**Task goal**
Repeat the records below in their entirety, exactly.

Input material Block Start

-- ==== Sys2Proof/Laws/CmdLnk.lean ====
section
/-! SUPPORT. What each command and event of Machine/Lnk.lean can touch. -/
set_option linter.unusedTactic false
set_option linter.unreachableTactic false
namespace Sys2Proof.Laws
open Sys2Proof
open Sys2Proof.Machine
open Sys2Proof.Safety

theorem execLinkAligned_only (lk : Fin 4) (s : State) : OnlyAns [.links] s (Sys2Proof.Machine.execLinkAligned lk s) := by
  unfold Sys2Proof.Machine.execLinkAligned
  repeat' first
    | (with_reducible apply OnlyAns.next)
    | (with_reducible apply OnlyAns.cmd)
    | (with_reducible apply OnlyAns.keyCmd)
    | (with_reducible apply OnlyAns.tcoHost)
    | (with_reducible apply OnlyAns.ite <;> intro _)
    | decide
    | with_reducible (apply Only.step (M := [.cnt]); rotate_left; apply perfAdd_only; decide)
    | ((fail_if_no_progress extract_lets +onlyGivenNames x); refine Only.cut (L := [.links]) (s := s) (x := x) ?_ ?_; rotate_left; intro hx; clear_value x; rotate_left; dsimp only [x])
    | ((fail_if_no_progress extract_lets +onlyGivenNames x); refine Only.named (b := x.not) ?_; clear_value x)
    | (fail_if_no_progress extract_lets +onlyGivenNames x)
    | with_reducible apply Only.refl
    | with_reducible assumption
    | (with_reducible apply Only.ite <;> intro _)
    | with_reducible (apply Only.step (M := [.links]); rotate_left; apply modLink_only; decide)
    | with_reducible (refine Only.sndEq (by assumption) ?_)
    | with_reducible (refine Only.fstEq (by assumption) ?_)
    | dsimp only
    | dsimp +zetaDelta only
    | split
    | (clear_value *; split)

theorem execLinkHelloSend_only (lk : Fin 4) (s : State) : OnlyAns [.out, .links] s (Sys2Proof.Machine.execLinkHelloSend lk s) := by
  unfold Sys2Proof.Machine.execLinkHelloSend
  repeat' first
    | (with_reducible apply OnlyAns.next)
    | (with_reducible apply OnlyAns.cmd)
    | (with_reducible apply OnlyAns.keyCmd)
    | (with_reducible apply OnlyAns.tcoHost)
    | (with_reducible apply OnlyAns.ite <;> intro _)
    | decide
    | with_reducible (apply Only.step (M := [.cnt]); rotate_left; apply perfAdd_only; decide)
    | ((fail_if_no_progress extract_lets +onlyGivenNames x); refine Only.cut (L := [.out, .links]) (s := s) (x := x) ?_ ?_; rotate_left; intro hx; clear_value x; rotate_left; dsimp only [x])
    | ((fail_if_no_progress extract_lets +onlyGivenNames x); refine Only.named (b := x.not) ?_; clear_value x)
    | (fail_if_no_progress extract_lets +onlyGivenNames x)
    | with_reducible apply Only.refl
    | with_reducible assumption
    | (with_reducible apply Only.ite <;> intro _)
    | with_reducible (apply Only.step (M := [.out, .links]); rotate_left; apply sendHello_only; decide)
    | with_reducible (refine Only.sndEq (by assumption) ?_)
    | with_reducible (refine Only.fstEq (by assumption) ?_)
    | dsimp only
    | dsimp +zetaDelta only
    | split
    | (clear_value *; split)

theorem execLinkRetrain_only (lk : Fin 4) (s : State) : OnlyAns [.links] s (Sys2Proof.Machine.execLinkRetrain lk s) := by
  unfold Sys2Proof.Machine.execLinkRetrain
  repeat' first
    | (with_reducible apply OnlyAns.next)
    | (with_reducible apply OnlyAns.cmd)
    | (with_reducible apply OnlyAns.keyCmd)
    | (with_reducible apply OnlyAns.tcoHost)
    | (with_reducible apply OnlyAns.ite <;> intro _)
    | decide
    | with_reducible (apply Only.step (M := [.cnt]); rotate_left; apply perfAdd_only; decide)
    | ((fail_if_no_progress extract_lets +onlyGivenNames x); refine Only.cut (L := [.links]) (s := s) (x := x) ?_ ?_; rotate_left; intro hx; clear_value x; rotate_left; dsimp only [x])
    | ((fail_if_no_progress extract_lets +onlyGivenNames x); refine Only.named (b := x.not) ?_; clear_value x)
    | (fail_if_no_progress extract_lets +onlyGivenNames x)
    | with_reducible apply Only.refl
    | with_reducible assumption
    | (with_reducible apply Only.ite <;> intro _)
    | with_reducible (apply Only.step (M := [.links]); rotate_left; apply modLink_only; decide)
    | with_reducible (refine Only.sndEq (by assumption) ?_)
    | with_reducible (refine Only.fstEq (by assumption) ?_)
    | dsimp only
    | dsimp +zetaDelta only
    | split
    | (clear_value *; split)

Input material Block End

**Reply to the exercise**
-- ==== Sys2Proof/Laws/CmdLnk.lean ====
section
/-! SUPPORT. What each command and event of Machine/Lnk.lean can touch. -/
set_option linter.unusedTactic false
set_option linter.unreachableTactic false
namespace Sys2Proof.Laws
open Sys2Proof
open Sys2Proof.Machine
open Sys2Proof.Safety

theorem execLinkAligned_only (lk : Fin 4) (s : State) : OnlyAns [.links] s (Sys2Proof.Machine.execLinkAligned lk s) := by
  unfold Sys2Proof.Machine.execLinkAligned
  repeat' first
    | (with_reducible apply OnlyAns.next)
    | (with_reducible apply OnlyAns.cmd)
    | (with_reducible apply OnlyAns.keyCmd)
    | (with_reducible apply OnlyAns.tcoHost)
    | (with_reducible apply OnlyAns.ite <;> intro _)
    | decide
    | with_reducible (apply Only.step (M := [.cnt]); rotate_left; apply perfAdd_only; decide)
    | ((fail_if_no_progress extract_lets +onlyGivenNames x); refine Only.cut (L := [.links]) (s := s) (x := x) ?_ ?_; rotate_left; intro hx; clear_value x; rotate_left; dsimp only [x])
    | ((fail_if_no_progress extract_lets +onlyGivenNames x); refine Only.named (b := x.not) ?_; clear_value x)
    | (fail_if_no_progress extract_lets +onlyGivenNames x)
    | with_reducible apply Only.refl
    | with_reducible assumption
    | (with_reducible apply Only.ite <;> intro _)
    | with_reducible (apply Only.step (M := [.links]); rotate_left; apply modLink_only; decide)
    | with_reducible (refine Only.sndEq (by assumption) ?_)
    | with_reducible (refine Only.fstEq (by assumption) ?_)
    | dsimp only
    | dsimp +zetaDelta only
    | split
    | (clear_value *; split)

theorem execLinkHelloSend_only (lk : Fin 4) (s : State) : OnlyAns [.out, .links] s (Sys2Proof.Machine.execLinkHelloSend lk s) := by
  unfold Sys2Proof.Machine.execLinkHelloSend
  repeat' first
    | (with_reducible apply OnlyAns.next)
    | (with_reducible apply OnlyAns.cmd)
    | (with_reducible apply OnlyAns.keyCmd)
    | (with_reducible apply OnlyAns.tcoHost)
    | (with_reducible apply OnlyAns.ite <;> intro _)
    | decide
    | with_reducible (apply Only.step (M := [.cnt]); rotate_left; apply perfAdd_only; decide)
    | ((fail_if_no_progress extract_lets +onlyGivenNames x); refine Only.cut (L := [.out, .links]) (s := s) (x := x) ?_ ?_; rotate_left; intro hx; clear_value x; rotate_left; dsimp only [x])
    | ((fail_if_no_progress extract_lets +onlyGivenNames x); refine Only.named (b := x.not) ?_; clear_value x)
    | (fail_if_no_progress extract_lets +onlyGivenNames x)
    | with_reducible apply Only.refl
    | with_reducible assumption
    | (with_reducible apply Only.ite <;> intro _)
    | with_reducible (apply Only.step (M := [.out, .links]); rotate_left; apply sendHello_only; decide)
    | with_reducible (refine Only.sndEq (by assumption) ?_)
    | with_reducible (refine Only.fstEq (by assumption) ?_)
    | dsimp only
    | dsimp +zetaDelta only
    | split
    | (clear_value *; split)

theorem execLinkRetrain_only (lk : Fin 4) (s : State) : OnlyAns [.links] s (Sys2Proof.Machine.execLinkRetrain lk s) := by
  unfold Sys2Proof.Machine.execLinkRetrain
  repeat' first
    | (with_reducible apply OnlyAns.next)
    | (with_reducible apply OnlyAns.cmd)
    | (with_reducible apply OnlyAns.keyCmd)
    | (with_reducible apply OnlyAns.tcoHost)
    | (with_reducible apply OnlyAns.ite <;> intro _)
    | decide
    | with_reducible (apply Only.step (M := [.cnt]); rotate_left; apply perfAdd_only; decide)
    | ((fail_if_no_progress extract_lets +onlyGivenNames x); refine Only.cut (L := [.links]) (s := s) (x := x) ?_ ?_; rotate_left; intro hx; clear_value x; rotate_left; dsimp only [x])
    | ((fail_if_no_progress extract_lets +onlyGivenNames x); refine Only.named (b := x.not) ?_; clear_value x)
    | (fail_if_no_progress extract_lets +onlyGivenNames x)
    | with_reducible apply Only.refl
    | with_reducible assumption
    | (with_reducible apply Only.ite <;> intro _)
    | with_reducible (apply Only.step (M := [.links]); rotate_left; apply modLink_only; decide)
    | with_reducible (refine Only.sndEq (by assumption) ?_)
    | with_reducible (refine Only.fstEq (by assumption) ?_)
    | dsimp only
    | dsimp +zetaDelta only
    | split
    | (clear_value *; split)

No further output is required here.